_TASK REQUIREMENTS:_
Each line of the data below must be given again exactly as written.

_INPUT DATA:_
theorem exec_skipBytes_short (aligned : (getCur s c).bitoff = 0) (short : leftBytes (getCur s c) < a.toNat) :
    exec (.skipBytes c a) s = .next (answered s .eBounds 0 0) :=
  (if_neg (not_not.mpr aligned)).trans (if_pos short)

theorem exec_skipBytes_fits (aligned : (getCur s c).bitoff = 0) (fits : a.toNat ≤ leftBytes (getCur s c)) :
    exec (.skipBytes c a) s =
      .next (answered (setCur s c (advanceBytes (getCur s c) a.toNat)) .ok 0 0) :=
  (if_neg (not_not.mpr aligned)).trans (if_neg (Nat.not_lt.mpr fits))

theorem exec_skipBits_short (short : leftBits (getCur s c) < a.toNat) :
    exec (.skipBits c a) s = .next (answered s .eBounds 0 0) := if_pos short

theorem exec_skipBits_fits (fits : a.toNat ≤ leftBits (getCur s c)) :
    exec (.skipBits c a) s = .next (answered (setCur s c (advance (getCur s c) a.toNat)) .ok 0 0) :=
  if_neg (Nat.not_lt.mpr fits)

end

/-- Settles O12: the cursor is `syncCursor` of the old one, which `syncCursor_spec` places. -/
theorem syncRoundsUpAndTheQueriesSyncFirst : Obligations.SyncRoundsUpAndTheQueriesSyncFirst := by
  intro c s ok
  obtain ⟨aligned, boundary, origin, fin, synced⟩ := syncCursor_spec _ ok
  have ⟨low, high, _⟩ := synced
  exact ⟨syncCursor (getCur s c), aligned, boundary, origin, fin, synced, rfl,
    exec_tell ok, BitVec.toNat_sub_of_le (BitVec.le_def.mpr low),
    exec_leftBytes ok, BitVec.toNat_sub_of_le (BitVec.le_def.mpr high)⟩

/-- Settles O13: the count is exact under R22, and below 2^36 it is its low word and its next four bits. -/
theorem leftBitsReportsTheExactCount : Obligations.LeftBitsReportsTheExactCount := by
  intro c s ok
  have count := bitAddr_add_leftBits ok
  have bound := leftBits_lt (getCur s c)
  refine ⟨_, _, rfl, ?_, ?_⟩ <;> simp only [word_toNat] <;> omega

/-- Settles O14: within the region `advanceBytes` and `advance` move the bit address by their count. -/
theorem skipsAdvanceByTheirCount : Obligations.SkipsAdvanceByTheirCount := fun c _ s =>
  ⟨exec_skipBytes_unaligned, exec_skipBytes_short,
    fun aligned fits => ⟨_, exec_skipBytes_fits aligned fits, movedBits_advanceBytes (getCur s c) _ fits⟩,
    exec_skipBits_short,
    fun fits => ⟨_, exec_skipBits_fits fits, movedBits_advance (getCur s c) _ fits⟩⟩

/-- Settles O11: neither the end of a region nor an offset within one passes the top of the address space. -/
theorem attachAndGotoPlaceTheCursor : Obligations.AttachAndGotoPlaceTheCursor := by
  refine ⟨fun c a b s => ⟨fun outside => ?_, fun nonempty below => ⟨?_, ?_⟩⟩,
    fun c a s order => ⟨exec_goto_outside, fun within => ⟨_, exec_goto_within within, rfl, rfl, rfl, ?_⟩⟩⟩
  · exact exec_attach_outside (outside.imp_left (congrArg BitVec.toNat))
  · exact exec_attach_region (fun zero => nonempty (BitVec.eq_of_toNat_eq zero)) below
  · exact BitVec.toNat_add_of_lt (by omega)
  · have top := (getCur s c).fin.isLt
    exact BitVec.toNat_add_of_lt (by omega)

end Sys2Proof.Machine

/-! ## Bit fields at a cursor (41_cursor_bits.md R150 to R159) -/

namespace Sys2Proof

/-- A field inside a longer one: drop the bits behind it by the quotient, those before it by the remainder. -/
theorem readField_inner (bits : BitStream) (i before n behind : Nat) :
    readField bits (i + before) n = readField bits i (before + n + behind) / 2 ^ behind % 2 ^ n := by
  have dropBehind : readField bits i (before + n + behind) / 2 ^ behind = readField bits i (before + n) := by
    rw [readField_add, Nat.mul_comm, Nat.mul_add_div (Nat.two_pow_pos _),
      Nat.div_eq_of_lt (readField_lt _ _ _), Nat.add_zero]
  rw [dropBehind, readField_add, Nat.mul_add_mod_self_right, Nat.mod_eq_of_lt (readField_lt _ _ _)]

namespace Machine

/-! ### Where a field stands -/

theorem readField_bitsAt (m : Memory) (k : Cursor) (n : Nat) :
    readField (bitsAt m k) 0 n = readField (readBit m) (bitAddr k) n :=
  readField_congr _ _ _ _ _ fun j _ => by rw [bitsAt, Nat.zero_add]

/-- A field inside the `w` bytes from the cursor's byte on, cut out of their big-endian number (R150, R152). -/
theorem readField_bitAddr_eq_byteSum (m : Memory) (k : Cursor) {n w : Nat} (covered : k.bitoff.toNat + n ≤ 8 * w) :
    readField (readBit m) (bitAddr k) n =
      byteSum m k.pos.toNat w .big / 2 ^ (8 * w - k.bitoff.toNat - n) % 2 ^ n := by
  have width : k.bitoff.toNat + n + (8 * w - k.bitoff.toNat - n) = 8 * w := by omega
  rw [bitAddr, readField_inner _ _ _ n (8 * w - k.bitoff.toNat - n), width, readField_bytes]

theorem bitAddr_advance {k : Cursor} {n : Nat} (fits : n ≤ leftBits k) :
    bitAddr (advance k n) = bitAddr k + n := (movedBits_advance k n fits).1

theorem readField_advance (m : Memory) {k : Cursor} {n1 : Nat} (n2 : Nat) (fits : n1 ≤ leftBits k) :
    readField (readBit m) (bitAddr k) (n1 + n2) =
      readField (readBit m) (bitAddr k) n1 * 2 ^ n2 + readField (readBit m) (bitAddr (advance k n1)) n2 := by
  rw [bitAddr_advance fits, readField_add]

_SOLUTION TO THIS EXERCISE:_
theorem exec_skipBytes_short (aligned : (getCur s c).bitoff = 0) (short : leftBytes (getCur s c) < a.toNat) :
    exec (.skipBytes c a) s = .next (answered s .eBounds 0 0) :=
  (if_neg (not_not.mpr aligned)).trans (if_pos short)

theorem exec_skipBytes_fits (aligned : (getCur s c).bitoff = 0) (fits : a.toNat ≤ leftBytes (getCur s c)) :
    exec (.skipBytes c a) s =
      .next (answered (setCur s c (advanceBytes (getCur s c) a.toNat)) .ok 0 0) :=
  (if_neg (not_not.mpr aligned)).trans (if_neg (Nat.not_lt.mpr fits))

theorem exec_skipBits_short (short : leftBits (getCur s c) < a.toNat) :
    exec (.skipBits c a) s = .next (answered s .eBounds 0 0) := if_pos short

theorem exec_skipBits_fits (fits : a.toNat ≤ leftBits (getCur s c)) :
    exec (.skipBits c a) s = .next (answered (setCur s c (advance (getCur s c) a.toNat)) .ok 0 0) :=
  if_neg (Nat.not_lt.mpr fits)

end

/-- Settles O12: the cursor is `syncCursor` of the old one, which `syncCursor_spec` places. -/
theorem syncRoundsUpAndTheQueriesSyncFirst : Obligations.SyncRoundsUpAndTheQueriesSyncFirst := by
  intro c s ok
  obtain ⟨aligned, boundary, origin, fin, synced⟩ := syncCursor_spec _ ok
  have ⟨low, high, _⟩ := synced
  exact ⟨syncCursor (getCur s c), aligned, boundary, origin, fin, synced, rfl,
    exec_tell ok, BitVec.toNat_sub_of_le (BitVec.le_def.mpr low),
    exec_leftBytes ok, BitVec.toNat_sub_of_le (BitVec.le_def.mpr high)⟩

/-- Settles O13: the count is exact under R22, and below 2^36 it is its low word and its next four bits. -/
theorem leftBitsReportsTheExactCount : Obligations.LeftBitsReportsTheExactCount := by
  intro c s ok
  have count := bitAddr_add_leftBits ok
  have bound := leftBits_lt (getCur s c)
  refine ⟨_, _, rfl, ?_, ?_⟩ <;> simp only [word_toNat] <;> omega

/-- Settles O14: within the region `advanceBytes` and `advance` move the bit address by their count. -/
theorem skipsAdvanceByTheirCount : Obligations.SkipsAdvanceByTheirCount := fun c _ s =>
  ⟨exec_skipBytes_unaligned, exec_skipBytes_short,
    fun aligned fits => ⟨_, exec_skipBytes_fits aligned fits, movedBits_advanceBytes (getCur s c) _ fits⟩,
    exec_skipBits_short,
    fun fits => ⟨_, exec_skipBits_fits fits, movedBits_advance (getCur s c) _ fits⟩⟩

/-- Settles O11: neither the end of a region nor an offset within one passes the top of the address space. -/
theorem attachAndGotoPlaceTheCursor : Obligations.AttachAndGotoPlaceTheCursor := by
  refine ⟨fun c a b s => ⟨fun outside => ?_, fun nonempty below => ⟨?_, ?_⟩⟩,
    fun c a s order => ⟨exec_goto_outside, fun within => ⟨_, exec_goto_within within, rfl, rfl, rfl, ?_⟩⟩⟩
  · exact exec_attach_outside (outside.imp_left (congrArg BitVec.toNat))
  · exact exec_attach_region (fun zero => nonempty (BitVec.eq_of_toNat_eq zero)) below
  · exact BitVec.toNat_add_of_lt (by omega)
  · have top := (getCur s c).fin.isLt
    exact BitVec.toNat_add_of_lt (by omega)

end Sys2Proof.Machine

/-! ## Bit fields at a cursor (41_cursor_bits.md R150 to R159) -/

namespace Sys2Proof

/-- A field inside a longer one: drop the bits behind it by the quotient, those before it by the remainder. -/
theorem readField_inner (bits : BitStream) (i before n behind : Nat) :
    readField bits (i + before) n = readField bits i (before + n + behind) / 2 ^ behind % 2 ^ n := by
  have dropBehind : readField bits i (before + n + behind) / 2 ^ behind = readField bits i (before + n) := by
    rw [readField_add, Nat.mul_comm, Nat.mul_add_div (Nat.two_pow_pos _),
      Nat.div_eq_of_lt (readField_lt _ _ _), Nat.add_zero]
  rw [dropBehind, readField_add, Nat.mul_add_mod_self_right, Nat.mod_eq_of_lt (readField_lt _ _ _)]

namespace Machine

/-! ### Where a field stands -/

theorem readField_bitsAt (m : Memory) (k : Cursor) (n : Nat) :
    readField (bitsAt m k) 0 n = readField (readBit m) (bitAddr k) n :=
  readField_congr _ _ _ _ _ fun j _ => by rw [bitsAt, Nat.zero_add]

/-- A field inside the `w` bytes from the cursor's byte on, cut out of their big-endian number (R150, R152). -/
theorem readField_bitAddr_eq_byteSum (m : Memory) (k : Cursor) {n w : Nat} (covered : k.bitoff.toNat + n ≤ 8 * w) :
    readField (readBit m) (bitAddr k) n =
      byteSum m k.pos.toNat w .big / 2 ^ (8 * w - k.bitoff.toNat - n) % 2 ^ n := by
  have width : k.bitoff.toNat + n + (8 * w - k.bitoff.toNat - n) = 8 * w := by omega
  rw [bitAddr, readField_inner _ _ _ n (8 * w - k.bitoff.toNat - n), width, readField_bytes]

theorem bitAddr_advance {k : Cursor} {n : Nat} (fits : n ≤ leftBits k) :
    bitAddr (advance k n) = bitAddr k + n := (movedBits_advance k n fits).1

theorem readField_advance (m : Memory) {k : Cursor} {n1 : Nat} (n2 : Nat) (fits : n1 ≤ leftBits k) :
    readField (readBit m) (bitAddr k) (n1 + n2) =
      readField (readBit m) (bitAddr k) n1 * 2 ^ n2 + readField (readBit m) (bitAddr (advance k n1)) n2 := by
  rw [bitAddr_advance fits, readField_add]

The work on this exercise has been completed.